Therefore, MU-MIMO works in simple steps. The access point first broadcasts a sounding frame. Compatible clients then send back matrix data to the access point. The access point calculates its position and selects a group of clients for simultaneous transmissions. The access point then transmits the data stream and critical phase offsets to the users. Finally, the access point seeks and receives confirmation of received data from the client devices. Altogether, downlinking MU-MIMO leads to wireless networks that are better and faster. 

See More: Modem vs. Router: Understanding the Key Differences

OFDMA vs. MU-MIMO: Key Comparisons and Similarities 

Orthogonal Frequency Division Multiple Access and Multi-User Multiple Input Multiple Output technologies are used in the most current WiFi standards and are inbuilt into new routers. However, these two technologies are not the same, as there are seven key differences between the two. 

1. Type of technology 

The primary difference between OFDMA and MU-MIMO is that both work in different ways and are based on different principles. They have different approaches to meeting the goal of better wireless communication technology. The Orthogonal Frequency Division Multiple Access, or OFDMA, uses the idea of dividing frequencies into smaller channels and subcarriers that are individually assigned to devices based on their needs. Instead of assigning an entire channel to a mobile phone, it assigns sub-carriers to the phone for specific purposes and only for the period needed.

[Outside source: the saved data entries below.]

/-- Settles O52: each half is what the framer's own commands and the others do. -/
theorem onlyFramerCommandsMoveAFramer : Obligations.OnlyFramerCommandsMoveAFramer := by
  intro i s t h
  obtain ⟨movesA, keepsA⟩ := (Completes.of_exec h).framerA
  obtain ⟨movesB, keepsB⟩ := (Completes.of_exec h).framerB
  exact ⟨movesA, keepsA, movesB, keepsB⟩

end Sys2Proof.Machine
end

section
/-! PROOF. Each framer returns views of its own kind only (10_state.md R41, R42, R441). -/

namespace Sys2Proof.Machine

/-- `t` has no binary view among its results that `s` has not. -/
def NoNewViewA (s t : State) : Prop :=
  ∀ v, Result.viewA v ∈ t.results → Result.viewA v ∈ s.results

/-- `t` has no text view among its results that `s` has not. -/
def NoNewViewB (s t : State) : Prop :=
  ∀ v, Result.viewB v ∈ t.results → Result.viewB v ∈ s.results

theorem NoNewViewA.of_results {s t : State} {r : Result} (h : t.results = r :: s.results)
    (hr : ∀ v, r ≠ .viewA v) : NoNewViewA s t := by
  intro v hv
  rw [h] at hv
  exact (List.mem_cons.1 hv).resolve_left (Ne.symm (hr v))

theorem NoNewViewB.of_results {s t : State} {r : Result} (h : t.results = r :: s.results)
    (hr : ∀ v, r ≠ .viewB v) : NoNewViewB s t := by
  intro v hv
  rw [h] at hv
  exact (List.mem_cons.1 hv).resolve_left (Ne.symm (hr v))

/-! ### Framer-A -/

/-- The state after the append of a byte for which there is room (`State.appendA_room`). -/
def appendedA (s : State) (b : Byte) : State :=
  { s with wba := s.wba.write s.a.wr b, a := { s.a with wr := s.a.wr + 1 } }

theorem NoNewViewB.of_appendA {s : State} {b : Byte} {rest : State → State}
    (h : ∀ s', NoNewViewB s' (rest s')) : NoNewViewB s (s.appendA b rest) := by
  by_cases room : s.a.wr < s.cfg.bufCapA
  · rw [State.appendA_room b rest room]
    exact h (appendedA s b)
  · rw [State.appendA_full b rest (Nat.le_of_not_lt room)]
    exact .of_results rfl nofun

/-- Framer-A emits no text view. -/
theorem NoNewViewB.pushA (b : Byte) (s : State) : NoNewViewB s (pushA b s) := by
  suffices h : NoNewViewB (bumpGenA s) (dispatchA b (bumpGenA s)) from h
  generalize bumpGenA s = s
  unfold dispatchA
  split
  · unfold stepSeekSync
    split_ifs
    · exact .of_appendA fun _ => .of_results rfl nofun
    · exact .of_appendA fun _ => .of_results rfl nofun
    · exact .of_results rfl nofun
  all_goals refine .of_appendA fun s' => ?_
  · exact .of_results rfl nofun
  · split <;> exact .of_results rfl nofun
  · simp only; split <;> exact .of_results rfl nofun
  · split <;> exact .of_results rfl nofun
  · split
    · exact .of_results rfl nofun
    · simp only; split <;> exact .of_results rfl nofun
  · simp only; split <;> exact .of_results rfl nofun

/-! ### Framer-B -/

/-- The state after the append of a character for which there is room (`State.appendB_room`). -/
def appendedB (s : State) (c : Byte) : State :=
  { s with wbb := s.wbb.write s.b.wr c, b := { s.b with wr := s.b.wr + 1 } }

theorem NoNewViewA.of_appendB {s : State} {c : Byte} {rest : State → State}
    (h : ∀ s', NoNewViewA s' (rest s')) : NoNewViewA s (s.appendB c rest) := by
  by_cases room : s.b.wr < s.cfg.bufCapB
  · rw [State.appendB_room c rest room]
    exact h (appendedB s c)
  · rw [State.appendB_full c rest (Nat.le_of_not_lt room)]
    exact .of_results rfl nofun

theorem NoNewViewA.of_closeField {s : State} {rest : State → State}
    (h : ∀ s', NoNewViewA s' (rest s')) : NoNewViewA s (closeField s rest) := by
  rw [closeField_eq]
  split
  · exact .of_results rfl nofun
  · exact h (s.setB (closedB s))

/-- Framer-B emits no binary view. -/
theorem NoNewViewA.pushB (c : Byte) (s : State) : NoNewViewA s (pushB c s) := by
  suffices h : NoNewViewA (bumpGenB s) (dispatchB c (bumpGenB s)) from h
  generalize bumpGenB s = s
  unfold dispatchB
  split
  · unfold stepSeekStart
    split <;> exact .of_results rfl nofun
  · unfold stepFields
    split_ifs
    · exact .of_results rfl nofun
    · exact .of_closeField fun _ => .of_results rfl nofun
    · exact .of_closeField (s := s.setB _) fun _ => .of_appendB fun _ => .of_results rfl nofun
    · exact .of_appendB (s := s.setB _) fun _ => .of_results rfl nofun
  · unfold stepHex
    split <;> exact .of_results rfl nofun
  · unfold stepCRLF validateB
    split_ifs
    · exact .of_results rfl nofun
    · exact .of_results rfl nofun
    · split
      · exact .of_results rfl nofun
      · split <;> exact .of_results rfl nofun
    · exact .of_results rfl nofun

/-- A command of no framer returns no view. -/
theorem EndsPlain.noNewView {s t : State} (h : EndsPlain s t) : NoNewViewA s t ∧ NoNewViewB s t := by
  obtain ⟨_, _, _, _, r, rfl, noView, -⟩ := h
  exact ⟨.of_results rfl (by rintro v rfl; cases noView),
    .of_results rfl (by rintro v rfl; cases noView)⟩

end Sys2Proof.Machine
end

section
/-! PROOF. The part of the invariant about Framer-A, WBA and the binary views, kept by every push and reset
of the framer (44_binary_framer.md, 10_state.md R40, R41). -/

namespace Sys2Proof.Machine

/-- Framer-A's registers lie in their ranges, and WBA is in canonical form inside its space (R34, R70). -/
structure RangeA (s : State) : Prop where
  wr : s.a.wr ≤ s.cfg.bufCapA
  poff : s.a.poff ≤ s.cfg.bufCapA
  idx : s.a.idx < 256
  buffer : Buffer.wf s.cfg.bufCapA s.wba = true

/-- At most one binary view is live (R40). -/
def OneLiveA (s : State) : Prop :=
  ∀ v v', Result.viewA v ∈ s.results → Result.viewA v' ∈ s.results →
    v.gen = s.a.gen → v'.gen = s.a.gen → v = v'

/-- The part of `Legal` about Framer-A, WBA and the binary views (`legal_iff`). -/
structure LegalA (s : State) : Prop where
  range : RangeA s
  framer : FramerALegal s
  views : ViewsALegal s
  oneLive : OneLiveA s

/-- Nothing outside Framer-A, WBA and the views bears on `LegalA`. -/
theorem LegalA.of_frame {s t : State} (h : LegalA s) (hcfg : t.cfg = s.cfg) (ha : t.a = s.a)
    (hwba : t.wba = s.wba) (hinst : t.inst = s.inst)
    (hres : NoNewViewA s t) : LegalA t where
  range := by
    obtain ⟨hwr, hpoff, hidx, hbuf⟩ := h.range
    constructor <;> simpa only [hcfg, ha, hwba]
  framer := by simpa only [FramerALegal, storedA, ha, hwba] using h.framer
  views v hv := by simpa only [storedA, ha, hwba, hinst] using h.views v (hres v hv)
  oneLive v v' hv hv' := by simpa only [ha] using h.oneLive v v' (hres v hv) (hres v' hv')

/-! ### After the generation step (R40) -/

/-- Every binary view returned is of this life, and none is live any more: how things stand once a push
has moved the generation. -/
def PastViewsA (s : State) : Prop :=
  ∀ v, Result.viewA v ∈ s.results → v.origin = s.inst ∧ v.gen < s.a.gen

/-- Framer-A handles the byte of a push: its earlier views are dead, and what it has stored of the frame is
below the write index. -/
structure PushingA (s : State) : Prop where
  range : RangeA s
  past : PastViewsA s
  stored : storedA s

theorem LegalA.past_bump {s : State} (h : LegalA s) : PastViewsA (bumpGenA s) := by
  intro v hv
  obtain ⟨horigin, hgen, -⟩ := h.views v hv
  exact ⟨horigin, Nat.lt_succ_of_le hgen⟩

On the other hand, Multi-User Multiple Input Multiple Output (MU-MIMO) enables access points to transmit information in the form of radio signals directly to more than one device simultaneously. This is very different from how OFDMA works but, in a way, complements it perfectly to make communication as seamless as possible. 

2. Bandwidth specificity 

Bandwidth refers to the maximum volume of data transmitted across a channel over the internet within a specific time. Bandwidth describes how ‘wide’ a lane is, directly correlating to the number of cars traveling side by side within a time frame. OFDMA and MU-MIMO technologies have different bandwidth specificity. This means that OFDMA facilitates data transmission across a particular bandwidth, while MU-MIMO functions better with another type of bandwidth.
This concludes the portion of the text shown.